Work request =>
The line containing "def State.setEncStream (s" and all lines following it in the listing below are to be reproduced exactly, with no other lines.
= Beginning of Section =
-- ==== Sys2Proof/Machine/Operands.lean ====
section
/-! DEFINITION. The bit fields of an input byte and of a symbol that the commands use (R10, R60; 40_encoder.md R77 to
R79, 41_decoder.md R93 to R96). `x.extractLsb' lo n` is the field `x[lo+n-1:lo]`. -/

namespace Sys2Proof.Machine

/-! ### Fields of an encoder input byte `c` -/

/-- `c[7:2]`, the document's `c >> 2` (R77). -/
def encTop6 (c : Byte) : Symbol := c.extractLsb' 2 6

/-- `{c[1:0], 4'b0000}`, the document's `(c & 0x3) << 4` (R77). -/
def encLow2Carry (c : Byte) : Symbol := c.extractLsb' 0 2 ++ 0b0000#4

/-- `zext_6(c[7:4])`, the document's `c >> 4` (R78). -/
def encTop4 (c : Byte) : Symbol := (c.extractLsb' 4 4).setWidth 6

/-- `{c[3:0], 2'b00}`, the document's `(c & 0xF) << 2` (R78). -/
def encLow4Carry (c : Byte) : Symbol := c.extractLsb' 0 4 ++ 0b00#2

/-- `zext_6(c[7:6])`, the document's `c >> 6` (R79). -/
def encTop2 (c : Byte) : Symbol := (c.extractLsb' 6 2).setWidth 6

/-- `c[5:0]`, the document's `c & 0x3F` (R79). -/
def encLow6 (c : Byte) : Symbol := c.extractLsb' 0 6

/-! ### Fields of a decoder symbol `d` -/

/-- `trunc_8(d << 2)` (R93). -/
def decCarry6 (d : Symbol) : Byte := d.setWidth 8 <<< 2

/-- `zext_8(d[5:4])`, the document's `d >> 4` (R94). -/
def decTop2 (d : Symbol) : Byte := (d.extractLsb' 4 2).setWidth 8

/-- `trunc_8(d << 4)` (R94). -/
def decCarry4 (d : Symbol) : Byte := d.setWidth 8 <<< 4

/-- `zext_8(d[5:2])`, the document's `d >> 2` (R95). -/
def decTop4 (d : Symbol) : Byte := (d.extractLsb' 2 4).setWidth 8

/-- `trunc_8(d << 6)` (R95). -/
def decCarry2 (d : Symbol) : Byte := d.setWidth 8 <<< 6

/-- `zext_8(d)` (R96). -/
def decAll6 (d : Symbol) : Byte := d.setWidth 8

end Sys2Proof.Machine
end

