-- ==== Sys2Proof/Machine/State.lean ====
section
/-! DEFINITION. The state of the CORE (10_state.md R14 to R36) as plain data, the inputs of its clock edges, and the
state right after reset (R30). -/

namespace Sys2Proof.Machine

/-- `ENC.GSTATE`: the number of input bytes of the current 3-byte group consumed. Its legal values are 0, 1 and
2 (R15); 3 is unreachable and has no behaviour (R16), so there is no constructor for it (R36, log entry 7). -/
inductive EncGroup where
  | g0
  | g1
  | g2
  deriving DecidableEq, Repr

/-- The 2-bit value of `ENC.GSTATE` (R15, R27). -/
def EncGroup.bits : EncGroup → BitVec 2
  | .g0 => 0b00#2
  | .g1 => 0b01#2
  | .g2 => 0b10#2

/-- `DEC.GSTATE`: the number of symbols of the current 4-symbol group consumed, 0 to 3 (R20). -/
inductive DecGroup where
  | g0
  | g1
  | g2
  | g3
  deriving DecidableEq, Repr

/-- The 2-bit value of `DEC.GSTATE` (R20, R27). -/
def DecGroup.bits : DecGroup → BitVec 2
  | .g0 => 0b00#2
  | .g1 => 0b01#2
  | .g2 => 0b10#2
  | .g3 => 0b11#2

/-- `U.PHASE` (R24): RUN accepts commands, DONE has executed FINISH, FAULT has executed an illegal command.
The value 2'b11 is unreachable and has no constructor (log entry 7). -/
inductive Phase where
  | run
  | done
  | fault
  deriving DecidableEq, Repr

/-- The 2-bit value of `U.PHASE` (R24). -/
def Phase.bits : Phase → BitVec 2
  | .run => 0b00#2
  | .done => 0b01#2
  | .fault => 0b10#2

/-- `U.ERRC` (R25, R105): the cause code of the fault. Codes 2'b10 and 2'b11 are never written and have no
constructor (log entry 7). -/
inductive ErrCode where
  | noError
  | illegalOp
  deriving DecidableEq, Repr

/-- The 2-bit value of `U.ERRC` (R25). -/
def ErrCode.bits : ErrCode → BitVec 2
  | .noError => 0b00#2
  | .illegalOp => 0b01#2

/-- The registers and the output queue of one unit (R14, R36), for a group state `G` and an accumulator of `w`
bits. The head of `outq` is the oldest byte (R45). -/
structure UnitRegs (G : Type) (w : Nat) where
  gstate : G
  next   : BitVec w
  phase  : Phase
  errc   : ErrCode
  outq   : List Byte
  deriving DecidableEq, Repr

/-- The encoder's state: `ENC.NEXT` has 6 bits (R17). -/
abbrev EncUnit := UnitRegs EncGroup 6

/-- The decoder's state: `DEC.NEXT` has 8 bits (R22). -/
abbrev DecUnit := UnitRegs DecGroup 8

/-- R30: the encoder after reset. -/
def EncUnit.reset : EncUnit := ⟨.g0, 0#6, .run, .noError, []⟩

/-- R30: the decoder after reset. -/
def DecUnit.reset : DecUnit := ⟨.g0, 0#8, .run, .noError, []⟩

/-- The input pins of one unit at a rising edge of its clock (R61). -/
structure Pins where
  rst      : Bool
  cmdValid : Bool
  cmd      : CmdWord
  outReady : Bool
  deriving DecidableEq, Repr

/-- One clock event: for each unit, the pins at a rising edge of its `clk`, or `none` where that unit has no
edge (each unit has a clock of its own, R61 and D2; log entry 3). -/
structure Tick where
  enc : Option Pins
  dec : Option Pins
  deriving DecidableEq, Repr

/-- The MODEL'S OWN fields, which stand for the host (log entries 2, 6, 8). -/
structure Env where
  /-- The inputs still to come, the next one first. -/
  ticks     : List Tick
  /-- The bytes popped from ENC since the reset that began its run (R48, R130). -/
  encStream : List Byte
  /-- The bytes popped from DEC since the reset that began its run (R48, R130). -/
  decStream : List Byte
  /-- The counter of the draws of `Config.freeOutData` (R47). -/
  draws     : Nat
  deriving DecidableEq, Repr

/-- The whole machine: the two units (R14), the capacities of their queues (R6) and the host's side. -/
structure State where
  cfg : Config
  enc : EncUnit
  dec : DecUnit
  env : Env
  deriving DecidableEq, Repr

/-- Reasons for the machine to stop with a fault: NONE. The one exception of the hardware, `ILLEGAL_OP`, is a next
state (R107), and every command is total on its operands (R89, R103), so no step and no meaning ever answers a
fault (log entry 15). Safe and unsafe do not arise. -/
inductive Fault where
  deriving DecidableEq, Repr

/-- Reasons for the machine to have no meaning for a command. -/
inductive Refusal where
  /-- Raised by an arm of `exec` whose command has no meaning yet: by none, since all eight have theirs. Safe. -/
  | notModelled (mnemonic : String)
  deriving DecidableEq, Repr

/-- The machine right after both units were reset (R30, R122), with the reference capacities (R6, log entry 4) and
with nothing presented by the host yet (log entries 2, 12). -/
def State.reset : State where
  cfg := Config.reference
  enc := EncUnit.reset
  dec := DecUnit.reset
  env := ⟨[], [], [], 0⟩

end Sys2Proof.Machine
end

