-- ==== Sys2Proof/Machine/Ops.lean ====
section
/-! DEFINITION. The shared operations on a unit's registers and queue: register writes, Emit (00_scope.md R12), fault
entry and the way out of it (60_exceptions.md R107, R110), the handshake (30_encoding.md R62 to R64, R68) and
reset (70_reset_and_hazards.md R122). -/

namespace Sys2Proof.Machine

/-- One answer of the machine. -/
abbrev Answer := Host.Outcome State Fault Refusal

/-- Go on from a next state; a fault or a refusal stays. -/
def andThen (o : Answer) (f : State → Answer) : Answer :=
  match o with
  | .next s => f s
  | .fault r => .fault r
  | .refused r => .refused r

section Registers

variable {G : Type} {w : Nat}

/-- `U.GSTATE <- g` (R12). -/
def UnitRegs.setGState (u : UnitRegs G w) (g : G) : UnitRegs G w := { u with gstate := g }

/-- `U.NEXT <- v` (R12). -/
def UnitRegs.setNext (u : UnitRegs G w) (v : BitVec w) : UnitRegs G w := { u with next := v }

/-- `U.PHASE <- p` (R12). -/
def UnitRegs.setPhase (u : UnitRegs G w) (p : Phase) : UnitRegs G w := { u with phase := p }

/-- `U.ERRC <- e` (R12). -/
def UnitRegs.setErrc (u : UnitRegs G w) (e : ErrCode) : UnitRegs G w := { u with errc := e }

/-- `Emit(v)`: append `v` at the tail of the queue (R12, R45). -/
def UnitRegs.emit (u : UnitRegs G w) (v : Byte) : UnitRegs G w := { u with outq := u.outq ++ [v] }

/-- Remove the head of the queue (R64). -/
def UnitRegs.dropHead (u : UnitRegs G w) : UnitRegs G w := { u with outq := u.outq.tail }

/-- The end of a run, common to both FINISH commands (R80, R97): `GSTATE <- 0`, `NEXT <- 0`, `PHASE <- DONE`. -/
def UnitRegs.endRun (u : UnitRegs G w) (g0 : G) : UnitRegs G w :=
  ((u.setGState g0).setNext 0).setPhase .done

/-- `raise Fault(code)`, the whole of fault entry (R107): `PHASE <- FAULT`, `ERRC <- code`, nothing else. -/
def UnitRegs.raiseFault (u : UnitRegs G w) (code : ErrCode) : UnitRegs G w :=
  (u.setPhase .fault).setErrc code

/-- `reset(U)` (R122), which is also the only way out of FAULT and DONE (R110, R111): every register and the
queue get their reset values, whatever they held. -/
def UnitRegs.resetUnit (_u : UnitRegs G w) (g0 : G) : UnitRegs G w :=
  { gstate := g0, next := 0, phase := .run, errc := .noError, outq := [] }

/-- The free entries of the queue, `U.OUTQ_DEPTH - len(U.OUTQ)` (R62). -/
def UnitRegs.free (u : UnitRegs G w) (depth : Nat) : Nat := depth - u.outq.length

/-- The part of `cmd_ready` that does not look at `rst` (R62): `PHASE = RUN` and at least `maxEmit` free entries. -/
def UnitRegs.accepting (u : UnitRegs G w) (depth maxEmit : Nat) : Bool :=
  u.phase == .run && decide (maxEmit ≤ u.free depth)

/-- `len(U.OUTQ) > 0`: the part of `out_valid` that does not look at `rst` (R64). -/
def UnitRegs.hasByte (u : UnitRegs G w) : Bool := decide (0 < u.outq.length)

end Registers

/-- `ENC.MAXEMIT` (R63). -/
def encMaxEmit : Nat := 3

/-- `DEC.MAXEMIT` (R63). -/
def decMaxEmit : Nat := 1

/-- The encoder accepts a command presented in a cycle with `rst = 0` (R62). -/
def State.encReady (s : State) : Bool := s.enc.accepting s.cfg.encDepth encMaxEmit

/-- The decoder accepts a command presented in a cycle with `rst = 0` (R62). -/
def State.decReady (s : State) : Bool := s.dec.accepting s.cfg.decDepth decMaxEmit

/-- Replace the encoder's state. -/
def State.setEnc (s : State) (u : EncUnit) : State := { s with enc := u }

/-- Replace the decoder's state. -/
def State.setDec (s : State) (u : DecUnit) : State := { s with dec := u }

/-- Replace the host's record of the encoder's run. -/
def State.setEncStream (s : State) (bs : List Byte) : State := { s with env := { s.env with encStream := bs } }

/-- Replace the host's record of the decoder's run. -/
def State.setDecStream (s : State) (bs : List Byte) : State := { s with env := { s.env with decStream := bs } }

/-- Presenting a command to the encoder in a cycle with `rst = 0`: it is executed exactly when it is accepted
(R62), atomically (R13), and otherwise has no effect (R68, log entry 9). -/
def State.encPresent (s : State) (effect : EncUnit → EncUnit) : Answer :=
  if s.encReady then .next (s.setEnc (effect s.enc)) else .next s

/-- Presenting a command to the decoder in a cycle with `rst = 0` (R62, R68, log entry 9). -/
def State.decPresent (s : State) (effect : DecUnit → DecUnit) : Answer :=
  if s.decReady then .next (s.setDec (effect s.dec)) else .next s

/-- The pop of an encoder byte (R64): the head is removed and delivered to the host. -/
def State.encPop (s : State) : State :=
  (s.setEnc s.enc.dropHead).setEncStream (s.env.encStream ++ s.enc.outq.take 1)

/-- The pop of a decoder byte (R64). -/
def State.decPop (s : State) : State :=
  (s.setDec s.dec.dropHead).setDecStream (s.env.decStream ++ s.dec.outq.take 1)

/-- A reset edge of the encoder (R121, R122): a new run begins, with an empty record of the output (log entry 8). -/
def State.resetEnc (s : State) : State :=
  (s.setEnc (s.enc.resetUnit .g0)).setEncStream []

/-- A reset edge of the decoder (R121, R122, log entry 8). -/
def State.resetDec (s : State) : State :=
  (s.setDec (s.dec.resetUnit .g0)).setDecStream []

end Sys2Proof.Machine
end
= End of Section =
Finished task =>
def State.setEncStream (s : State) (bs : List Byte) : State := { s with env := { s.env with encStream := bs } }

/-- Replace the host's record of the decoder's run. -/
def State.setDecStream (s : State) (bs : List Byte) : State := { s with env := { s.env with decStream := bs } }

/-- Presenting a command to the encoder in a cycle with `rst = 0`: it is executed exactly when it is accepted
(R62), atomically (R13), and otherwise has no effect (R68, log entry 9). -/
def State.encPresent (s : State) (effect : EncUnit → EncUnit) : Answer :=
  if s.encReady then .next (s.setEnc (effect s.enc)) else .next s

/-- Presenting a command to the decoder in a cycle with `rst = 0` (R62, R68, log entry 9). -/
def State.decPresent (s : State) (effect : DecUnit → DecUnit) : Answer :=
  if s.decReady then .next (s.setDec (effect s.dec)) else .next s

/-- The pop of an encoder byte (R64): the head is removed and delivered to the host. -/
def State.encPop (s : State) : State :=
  (s.setEnc s.enc.dropHead).setEncStream (s.env.encStream ++ s.enc.outq.take 1)

/-- The pop of a decoder byte (R64). -/
def State.decPop (s : State) : State :=
  (s.setDec s.dec.dropHead).setDecStream (s.env.decStream ++ s.dec.outq.take 1)

/-- A reset edge of the encoder (R121, R122): a new run begins, with an empty record of the output (log entry 8). -/
def State.resetEnc (s : State) : State :=
  (s.setEnc (s.enc.resetUnit .g0)).setEncStream []

/-- A reset edge of the decoder (R121, R122, log entry 8). -/
def State.resetDec (s : State) : State :=
  (s.setDec (s.dec.resetUnit .g0)).setDecStream []

end Sys2Proof.Machine
end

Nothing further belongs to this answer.